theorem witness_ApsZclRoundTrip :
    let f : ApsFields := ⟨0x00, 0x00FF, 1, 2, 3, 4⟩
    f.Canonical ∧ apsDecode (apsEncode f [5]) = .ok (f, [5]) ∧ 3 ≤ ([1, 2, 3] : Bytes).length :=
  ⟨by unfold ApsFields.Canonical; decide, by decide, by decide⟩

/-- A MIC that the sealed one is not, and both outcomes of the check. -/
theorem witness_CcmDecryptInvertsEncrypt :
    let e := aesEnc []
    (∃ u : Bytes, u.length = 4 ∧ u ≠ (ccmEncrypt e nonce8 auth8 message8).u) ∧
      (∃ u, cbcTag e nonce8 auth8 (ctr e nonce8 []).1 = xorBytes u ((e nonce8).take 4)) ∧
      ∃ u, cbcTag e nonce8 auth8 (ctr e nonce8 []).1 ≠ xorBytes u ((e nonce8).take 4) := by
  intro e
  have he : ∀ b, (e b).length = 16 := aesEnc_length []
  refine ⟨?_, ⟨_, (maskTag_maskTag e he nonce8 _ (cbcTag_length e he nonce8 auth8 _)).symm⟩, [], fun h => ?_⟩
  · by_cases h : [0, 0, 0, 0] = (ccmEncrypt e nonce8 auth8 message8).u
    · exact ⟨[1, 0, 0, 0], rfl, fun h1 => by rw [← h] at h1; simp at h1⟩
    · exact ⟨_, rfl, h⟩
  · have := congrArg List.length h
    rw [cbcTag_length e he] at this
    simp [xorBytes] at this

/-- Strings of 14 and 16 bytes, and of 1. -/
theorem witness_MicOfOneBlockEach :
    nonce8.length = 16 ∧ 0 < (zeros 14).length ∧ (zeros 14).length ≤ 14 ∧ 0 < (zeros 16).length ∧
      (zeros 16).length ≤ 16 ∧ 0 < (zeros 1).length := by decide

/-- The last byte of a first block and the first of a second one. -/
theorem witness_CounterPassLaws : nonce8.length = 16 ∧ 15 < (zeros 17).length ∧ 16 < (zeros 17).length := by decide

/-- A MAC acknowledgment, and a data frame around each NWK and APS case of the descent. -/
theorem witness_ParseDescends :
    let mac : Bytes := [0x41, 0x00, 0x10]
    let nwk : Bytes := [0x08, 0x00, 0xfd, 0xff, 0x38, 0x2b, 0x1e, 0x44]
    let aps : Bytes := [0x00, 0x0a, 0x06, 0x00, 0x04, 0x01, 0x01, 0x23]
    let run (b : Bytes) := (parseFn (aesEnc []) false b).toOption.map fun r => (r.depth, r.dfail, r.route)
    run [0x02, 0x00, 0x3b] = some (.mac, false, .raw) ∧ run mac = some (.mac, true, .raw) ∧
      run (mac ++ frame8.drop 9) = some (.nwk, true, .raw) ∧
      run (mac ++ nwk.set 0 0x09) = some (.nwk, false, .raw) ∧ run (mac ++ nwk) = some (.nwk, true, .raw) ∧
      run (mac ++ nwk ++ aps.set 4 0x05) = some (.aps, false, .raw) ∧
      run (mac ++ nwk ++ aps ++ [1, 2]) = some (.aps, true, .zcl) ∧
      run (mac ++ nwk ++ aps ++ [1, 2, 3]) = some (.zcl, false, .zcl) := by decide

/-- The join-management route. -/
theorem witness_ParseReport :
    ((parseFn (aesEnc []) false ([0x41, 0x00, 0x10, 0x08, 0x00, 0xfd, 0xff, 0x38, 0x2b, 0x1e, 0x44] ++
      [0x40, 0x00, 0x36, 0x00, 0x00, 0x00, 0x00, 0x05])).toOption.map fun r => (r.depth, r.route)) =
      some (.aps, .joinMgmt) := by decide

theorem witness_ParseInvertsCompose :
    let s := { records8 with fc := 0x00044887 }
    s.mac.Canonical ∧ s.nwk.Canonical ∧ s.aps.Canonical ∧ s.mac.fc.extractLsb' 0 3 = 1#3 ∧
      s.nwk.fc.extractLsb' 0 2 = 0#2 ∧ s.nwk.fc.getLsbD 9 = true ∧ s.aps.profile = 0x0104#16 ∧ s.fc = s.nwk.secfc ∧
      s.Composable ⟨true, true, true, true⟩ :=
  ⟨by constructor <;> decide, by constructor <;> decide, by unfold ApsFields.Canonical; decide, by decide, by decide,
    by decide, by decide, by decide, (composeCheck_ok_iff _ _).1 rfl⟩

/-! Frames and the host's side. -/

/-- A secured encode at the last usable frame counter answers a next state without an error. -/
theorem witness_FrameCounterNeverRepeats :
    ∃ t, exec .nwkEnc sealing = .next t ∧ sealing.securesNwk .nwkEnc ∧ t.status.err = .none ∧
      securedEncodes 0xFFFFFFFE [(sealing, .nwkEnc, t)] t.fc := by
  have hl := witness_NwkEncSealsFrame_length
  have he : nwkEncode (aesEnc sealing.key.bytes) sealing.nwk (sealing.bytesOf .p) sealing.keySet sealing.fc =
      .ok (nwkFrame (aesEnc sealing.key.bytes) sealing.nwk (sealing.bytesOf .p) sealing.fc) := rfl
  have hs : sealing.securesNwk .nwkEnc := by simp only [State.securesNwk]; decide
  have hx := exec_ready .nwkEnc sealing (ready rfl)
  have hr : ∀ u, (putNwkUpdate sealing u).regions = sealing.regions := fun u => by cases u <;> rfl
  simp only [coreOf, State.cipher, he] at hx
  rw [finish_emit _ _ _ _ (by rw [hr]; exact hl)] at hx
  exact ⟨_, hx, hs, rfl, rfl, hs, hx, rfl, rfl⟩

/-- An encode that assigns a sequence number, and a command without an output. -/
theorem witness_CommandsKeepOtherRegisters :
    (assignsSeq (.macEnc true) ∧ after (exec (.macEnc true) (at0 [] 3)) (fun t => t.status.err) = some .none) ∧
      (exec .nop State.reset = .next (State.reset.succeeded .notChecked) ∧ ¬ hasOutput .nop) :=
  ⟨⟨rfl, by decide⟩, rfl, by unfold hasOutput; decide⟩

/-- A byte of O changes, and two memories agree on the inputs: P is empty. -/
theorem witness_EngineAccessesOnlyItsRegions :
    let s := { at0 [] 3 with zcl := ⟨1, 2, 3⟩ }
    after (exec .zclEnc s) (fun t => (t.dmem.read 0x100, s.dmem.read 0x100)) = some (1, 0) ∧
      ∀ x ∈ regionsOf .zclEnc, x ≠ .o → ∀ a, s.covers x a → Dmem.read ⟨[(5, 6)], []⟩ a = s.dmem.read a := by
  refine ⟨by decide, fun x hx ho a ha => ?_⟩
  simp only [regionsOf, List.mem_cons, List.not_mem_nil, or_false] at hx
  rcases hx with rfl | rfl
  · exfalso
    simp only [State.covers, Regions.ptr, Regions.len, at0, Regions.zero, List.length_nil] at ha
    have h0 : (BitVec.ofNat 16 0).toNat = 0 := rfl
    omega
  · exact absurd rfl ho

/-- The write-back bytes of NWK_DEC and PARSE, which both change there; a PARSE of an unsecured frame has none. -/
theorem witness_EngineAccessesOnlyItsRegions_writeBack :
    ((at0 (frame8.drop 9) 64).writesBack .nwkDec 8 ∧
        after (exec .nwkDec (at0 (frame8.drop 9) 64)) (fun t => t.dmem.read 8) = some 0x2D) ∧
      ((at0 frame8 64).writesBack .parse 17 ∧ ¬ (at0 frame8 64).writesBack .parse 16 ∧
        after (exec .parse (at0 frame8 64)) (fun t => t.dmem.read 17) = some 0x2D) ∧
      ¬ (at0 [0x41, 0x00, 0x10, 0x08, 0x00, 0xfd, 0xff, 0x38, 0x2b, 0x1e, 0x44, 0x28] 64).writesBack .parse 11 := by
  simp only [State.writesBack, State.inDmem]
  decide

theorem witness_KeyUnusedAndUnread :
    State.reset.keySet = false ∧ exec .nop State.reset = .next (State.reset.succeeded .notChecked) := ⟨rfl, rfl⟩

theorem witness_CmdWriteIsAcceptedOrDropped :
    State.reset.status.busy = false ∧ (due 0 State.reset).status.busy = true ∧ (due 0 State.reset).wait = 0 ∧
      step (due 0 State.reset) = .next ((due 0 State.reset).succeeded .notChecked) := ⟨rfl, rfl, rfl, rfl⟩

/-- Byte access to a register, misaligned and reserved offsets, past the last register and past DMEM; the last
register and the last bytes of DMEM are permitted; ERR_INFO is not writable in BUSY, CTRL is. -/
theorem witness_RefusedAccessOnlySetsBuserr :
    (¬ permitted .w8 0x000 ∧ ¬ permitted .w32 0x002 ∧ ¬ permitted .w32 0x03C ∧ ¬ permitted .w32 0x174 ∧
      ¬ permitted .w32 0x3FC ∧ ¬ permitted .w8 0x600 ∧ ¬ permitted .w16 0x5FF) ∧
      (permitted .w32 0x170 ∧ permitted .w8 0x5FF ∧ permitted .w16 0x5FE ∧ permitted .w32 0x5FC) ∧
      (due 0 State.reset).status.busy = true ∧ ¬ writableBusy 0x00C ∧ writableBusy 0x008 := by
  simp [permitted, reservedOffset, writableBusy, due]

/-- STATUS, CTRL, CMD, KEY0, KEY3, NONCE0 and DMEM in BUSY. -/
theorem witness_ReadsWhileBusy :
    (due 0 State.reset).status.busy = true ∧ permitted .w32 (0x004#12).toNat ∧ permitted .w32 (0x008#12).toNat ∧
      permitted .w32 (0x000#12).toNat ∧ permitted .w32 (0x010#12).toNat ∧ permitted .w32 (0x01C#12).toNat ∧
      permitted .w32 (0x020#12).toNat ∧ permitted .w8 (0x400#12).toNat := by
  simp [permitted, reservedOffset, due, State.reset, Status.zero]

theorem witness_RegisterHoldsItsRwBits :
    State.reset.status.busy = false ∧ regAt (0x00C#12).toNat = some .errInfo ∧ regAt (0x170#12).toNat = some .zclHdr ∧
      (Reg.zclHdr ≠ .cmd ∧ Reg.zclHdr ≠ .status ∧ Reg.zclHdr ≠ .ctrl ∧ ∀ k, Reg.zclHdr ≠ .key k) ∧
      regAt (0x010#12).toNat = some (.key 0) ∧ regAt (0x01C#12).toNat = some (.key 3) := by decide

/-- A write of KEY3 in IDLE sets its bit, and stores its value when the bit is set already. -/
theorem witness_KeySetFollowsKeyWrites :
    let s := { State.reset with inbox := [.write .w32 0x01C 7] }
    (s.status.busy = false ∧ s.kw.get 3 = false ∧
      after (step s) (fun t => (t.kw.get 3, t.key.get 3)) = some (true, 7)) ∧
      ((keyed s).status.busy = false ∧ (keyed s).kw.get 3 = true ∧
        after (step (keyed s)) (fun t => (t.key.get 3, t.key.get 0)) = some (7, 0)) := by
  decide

========

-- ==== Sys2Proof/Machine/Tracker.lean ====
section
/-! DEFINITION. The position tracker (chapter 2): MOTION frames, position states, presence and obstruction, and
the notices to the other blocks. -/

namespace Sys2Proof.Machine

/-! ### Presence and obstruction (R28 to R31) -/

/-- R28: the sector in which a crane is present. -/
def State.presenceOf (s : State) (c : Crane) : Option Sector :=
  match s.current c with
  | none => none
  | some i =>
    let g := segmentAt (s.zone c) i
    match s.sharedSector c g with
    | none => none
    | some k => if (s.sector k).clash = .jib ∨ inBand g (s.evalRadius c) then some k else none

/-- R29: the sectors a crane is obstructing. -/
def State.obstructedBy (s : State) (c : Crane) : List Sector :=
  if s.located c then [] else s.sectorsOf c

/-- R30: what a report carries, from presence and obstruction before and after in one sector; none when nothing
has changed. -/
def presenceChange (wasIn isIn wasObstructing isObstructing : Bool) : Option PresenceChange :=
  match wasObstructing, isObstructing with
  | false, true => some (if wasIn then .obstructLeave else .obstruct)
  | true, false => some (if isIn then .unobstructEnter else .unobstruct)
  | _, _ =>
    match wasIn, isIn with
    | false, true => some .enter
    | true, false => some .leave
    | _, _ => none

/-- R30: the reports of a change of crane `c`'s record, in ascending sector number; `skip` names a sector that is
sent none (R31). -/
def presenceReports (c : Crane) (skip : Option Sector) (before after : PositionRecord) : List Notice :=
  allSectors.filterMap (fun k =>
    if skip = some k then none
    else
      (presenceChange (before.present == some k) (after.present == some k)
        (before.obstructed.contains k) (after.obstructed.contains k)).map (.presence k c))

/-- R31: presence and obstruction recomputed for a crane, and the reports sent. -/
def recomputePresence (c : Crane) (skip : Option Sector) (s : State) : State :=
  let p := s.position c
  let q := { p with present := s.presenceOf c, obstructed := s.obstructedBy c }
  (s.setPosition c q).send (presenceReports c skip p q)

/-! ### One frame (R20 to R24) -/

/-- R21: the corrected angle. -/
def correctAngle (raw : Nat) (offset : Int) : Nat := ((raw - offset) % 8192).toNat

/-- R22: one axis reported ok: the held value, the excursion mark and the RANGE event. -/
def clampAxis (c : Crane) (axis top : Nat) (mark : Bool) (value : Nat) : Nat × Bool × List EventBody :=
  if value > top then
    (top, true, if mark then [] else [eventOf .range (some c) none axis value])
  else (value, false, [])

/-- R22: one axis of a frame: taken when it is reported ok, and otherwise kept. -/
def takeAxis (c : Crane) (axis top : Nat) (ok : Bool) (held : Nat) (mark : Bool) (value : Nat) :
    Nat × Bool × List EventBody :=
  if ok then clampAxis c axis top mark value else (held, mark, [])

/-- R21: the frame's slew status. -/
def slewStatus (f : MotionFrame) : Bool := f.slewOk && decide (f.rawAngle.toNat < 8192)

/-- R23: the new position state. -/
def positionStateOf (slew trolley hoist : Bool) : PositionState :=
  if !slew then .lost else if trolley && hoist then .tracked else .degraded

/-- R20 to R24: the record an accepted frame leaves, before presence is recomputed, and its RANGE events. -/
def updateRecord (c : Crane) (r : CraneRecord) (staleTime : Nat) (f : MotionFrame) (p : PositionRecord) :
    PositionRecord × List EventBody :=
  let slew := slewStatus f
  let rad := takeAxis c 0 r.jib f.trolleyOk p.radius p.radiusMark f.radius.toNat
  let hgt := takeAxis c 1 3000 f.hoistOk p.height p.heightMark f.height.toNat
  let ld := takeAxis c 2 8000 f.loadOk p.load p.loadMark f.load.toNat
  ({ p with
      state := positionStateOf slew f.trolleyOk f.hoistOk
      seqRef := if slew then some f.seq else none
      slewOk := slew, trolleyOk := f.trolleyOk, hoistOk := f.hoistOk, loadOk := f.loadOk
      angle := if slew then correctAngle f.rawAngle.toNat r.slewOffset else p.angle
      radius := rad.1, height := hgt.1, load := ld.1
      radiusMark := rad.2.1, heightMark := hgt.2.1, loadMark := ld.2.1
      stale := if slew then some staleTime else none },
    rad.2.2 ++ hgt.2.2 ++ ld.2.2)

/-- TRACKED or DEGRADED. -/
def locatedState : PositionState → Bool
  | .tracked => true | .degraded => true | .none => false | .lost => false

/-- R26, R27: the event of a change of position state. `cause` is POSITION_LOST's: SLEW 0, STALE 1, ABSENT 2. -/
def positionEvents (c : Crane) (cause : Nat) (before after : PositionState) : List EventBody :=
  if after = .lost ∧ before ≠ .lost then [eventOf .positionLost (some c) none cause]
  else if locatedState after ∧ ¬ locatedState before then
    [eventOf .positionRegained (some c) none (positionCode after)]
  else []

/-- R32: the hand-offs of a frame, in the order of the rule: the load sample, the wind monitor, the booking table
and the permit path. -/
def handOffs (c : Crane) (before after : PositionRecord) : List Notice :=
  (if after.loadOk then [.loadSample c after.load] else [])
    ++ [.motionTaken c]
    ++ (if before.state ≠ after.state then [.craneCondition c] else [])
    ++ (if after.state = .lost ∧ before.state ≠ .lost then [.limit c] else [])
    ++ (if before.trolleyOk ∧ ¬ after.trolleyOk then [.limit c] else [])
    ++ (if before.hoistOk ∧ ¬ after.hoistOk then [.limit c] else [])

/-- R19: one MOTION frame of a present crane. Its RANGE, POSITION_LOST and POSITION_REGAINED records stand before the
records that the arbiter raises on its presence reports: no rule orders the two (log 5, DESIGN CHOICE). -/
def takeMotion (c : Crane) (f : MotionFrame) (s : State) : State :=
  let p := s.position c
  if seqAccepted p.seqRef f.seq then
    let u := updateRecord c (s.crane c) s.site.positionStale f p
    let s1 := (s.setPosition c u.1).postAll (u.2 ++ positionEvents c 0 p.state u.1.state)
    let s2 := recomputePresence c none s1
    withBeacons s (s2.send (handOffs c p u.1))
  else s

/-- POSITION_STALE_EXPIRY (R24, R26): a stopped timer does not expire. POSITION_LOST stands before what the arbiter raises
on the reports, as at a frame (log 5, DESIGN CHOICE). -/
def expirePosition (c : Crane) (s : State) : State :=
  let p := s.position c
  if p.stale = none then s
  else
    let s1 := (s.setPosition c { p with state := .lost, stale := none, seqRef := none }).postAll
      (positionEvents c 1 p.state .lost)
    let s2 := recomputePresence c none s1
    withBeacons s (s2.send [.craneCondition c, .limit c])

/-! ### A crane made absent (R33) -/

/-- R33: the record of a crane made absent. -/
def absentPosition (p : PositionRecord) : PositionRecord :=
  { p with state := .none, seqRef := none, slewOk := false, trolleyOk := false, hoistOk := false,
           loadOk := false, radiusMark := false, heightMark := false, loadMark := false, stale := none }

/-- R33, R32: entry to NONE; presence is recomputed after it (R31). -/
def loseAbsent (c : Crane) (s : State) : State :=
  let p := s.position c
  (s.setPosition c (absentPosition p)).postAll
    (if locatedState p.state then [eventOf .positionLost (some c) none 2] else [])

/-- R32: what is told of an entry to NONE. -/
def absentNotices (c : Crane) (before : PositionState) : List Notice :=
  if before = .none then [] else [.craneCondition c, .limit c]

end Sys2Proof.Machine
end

========

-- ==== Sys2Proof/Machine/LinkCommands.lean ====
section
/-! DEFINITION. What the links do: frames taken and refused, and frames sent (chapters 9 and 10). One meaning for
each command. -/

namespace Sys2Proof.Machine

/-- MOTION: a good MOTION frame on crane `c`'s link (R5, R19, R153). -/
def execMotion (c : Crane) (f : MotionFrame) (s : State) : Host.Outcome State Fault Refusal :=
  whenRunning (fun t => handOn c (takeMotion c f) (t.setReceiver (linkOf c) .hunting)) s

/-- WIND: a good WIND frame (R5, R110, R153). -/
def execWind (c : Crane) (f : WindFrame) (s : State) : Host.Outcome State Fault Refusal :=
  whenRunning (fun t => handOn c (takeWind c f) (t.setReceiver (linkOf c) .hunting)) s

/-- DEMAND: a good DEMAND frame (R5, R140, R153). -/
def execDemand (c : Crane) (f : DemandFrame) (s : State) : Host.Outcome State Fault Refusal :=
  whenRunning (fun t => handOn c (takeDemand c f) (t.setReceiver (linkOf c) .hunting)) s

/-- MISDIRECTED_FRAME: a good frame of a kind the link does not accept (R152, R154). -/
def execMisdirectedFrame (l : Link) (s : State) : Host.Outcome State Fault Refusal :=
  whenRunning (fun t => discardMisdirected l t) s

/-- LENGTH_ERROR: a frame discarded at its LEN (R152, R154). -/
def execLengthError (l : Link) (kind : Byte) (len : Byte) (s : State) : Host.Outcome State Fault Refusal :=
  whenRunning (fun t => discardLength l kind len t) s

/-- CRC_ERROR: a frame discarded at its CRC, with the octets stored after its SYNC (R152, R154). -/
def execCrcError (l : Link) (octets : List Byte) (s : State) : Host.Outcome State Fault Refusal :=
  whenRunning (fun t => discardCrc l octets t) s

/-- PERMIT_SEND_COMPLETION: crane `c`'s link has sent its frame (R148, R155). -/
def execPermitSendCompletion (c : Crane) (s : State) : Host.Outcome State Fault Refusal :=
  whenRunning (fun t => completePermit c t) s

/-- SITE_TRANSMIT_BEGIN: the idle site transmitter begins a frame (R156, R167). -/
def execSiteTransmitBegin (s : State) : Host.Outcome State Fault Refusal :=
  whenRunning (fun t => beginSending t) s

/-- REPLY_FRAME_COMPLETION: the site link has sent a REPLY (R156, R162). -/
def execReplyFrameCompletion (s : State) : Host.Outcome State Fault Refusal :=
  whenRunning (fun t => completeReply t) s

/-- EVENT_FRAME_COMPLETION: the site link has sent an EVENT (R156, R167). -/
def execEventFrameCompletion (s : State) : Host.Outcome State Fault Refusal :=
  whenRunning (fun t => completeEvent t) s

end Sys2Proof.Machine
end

========

*Task requirements*. Pull out every line in the material above where "parseFn" occurs.

*Task result*.
    let run (b : Bytes) := (parseFn (aesEnc []) false b).toOption.map fun r => (r.depth, r.dfail, r.route)
    ((parseFn (aesEnc []) false ([0x41, 0x00, 0x10, 0x08, 0x00, 0xfd, 0xff, 0x38, 0x2b, 0x1e, 0x44] ++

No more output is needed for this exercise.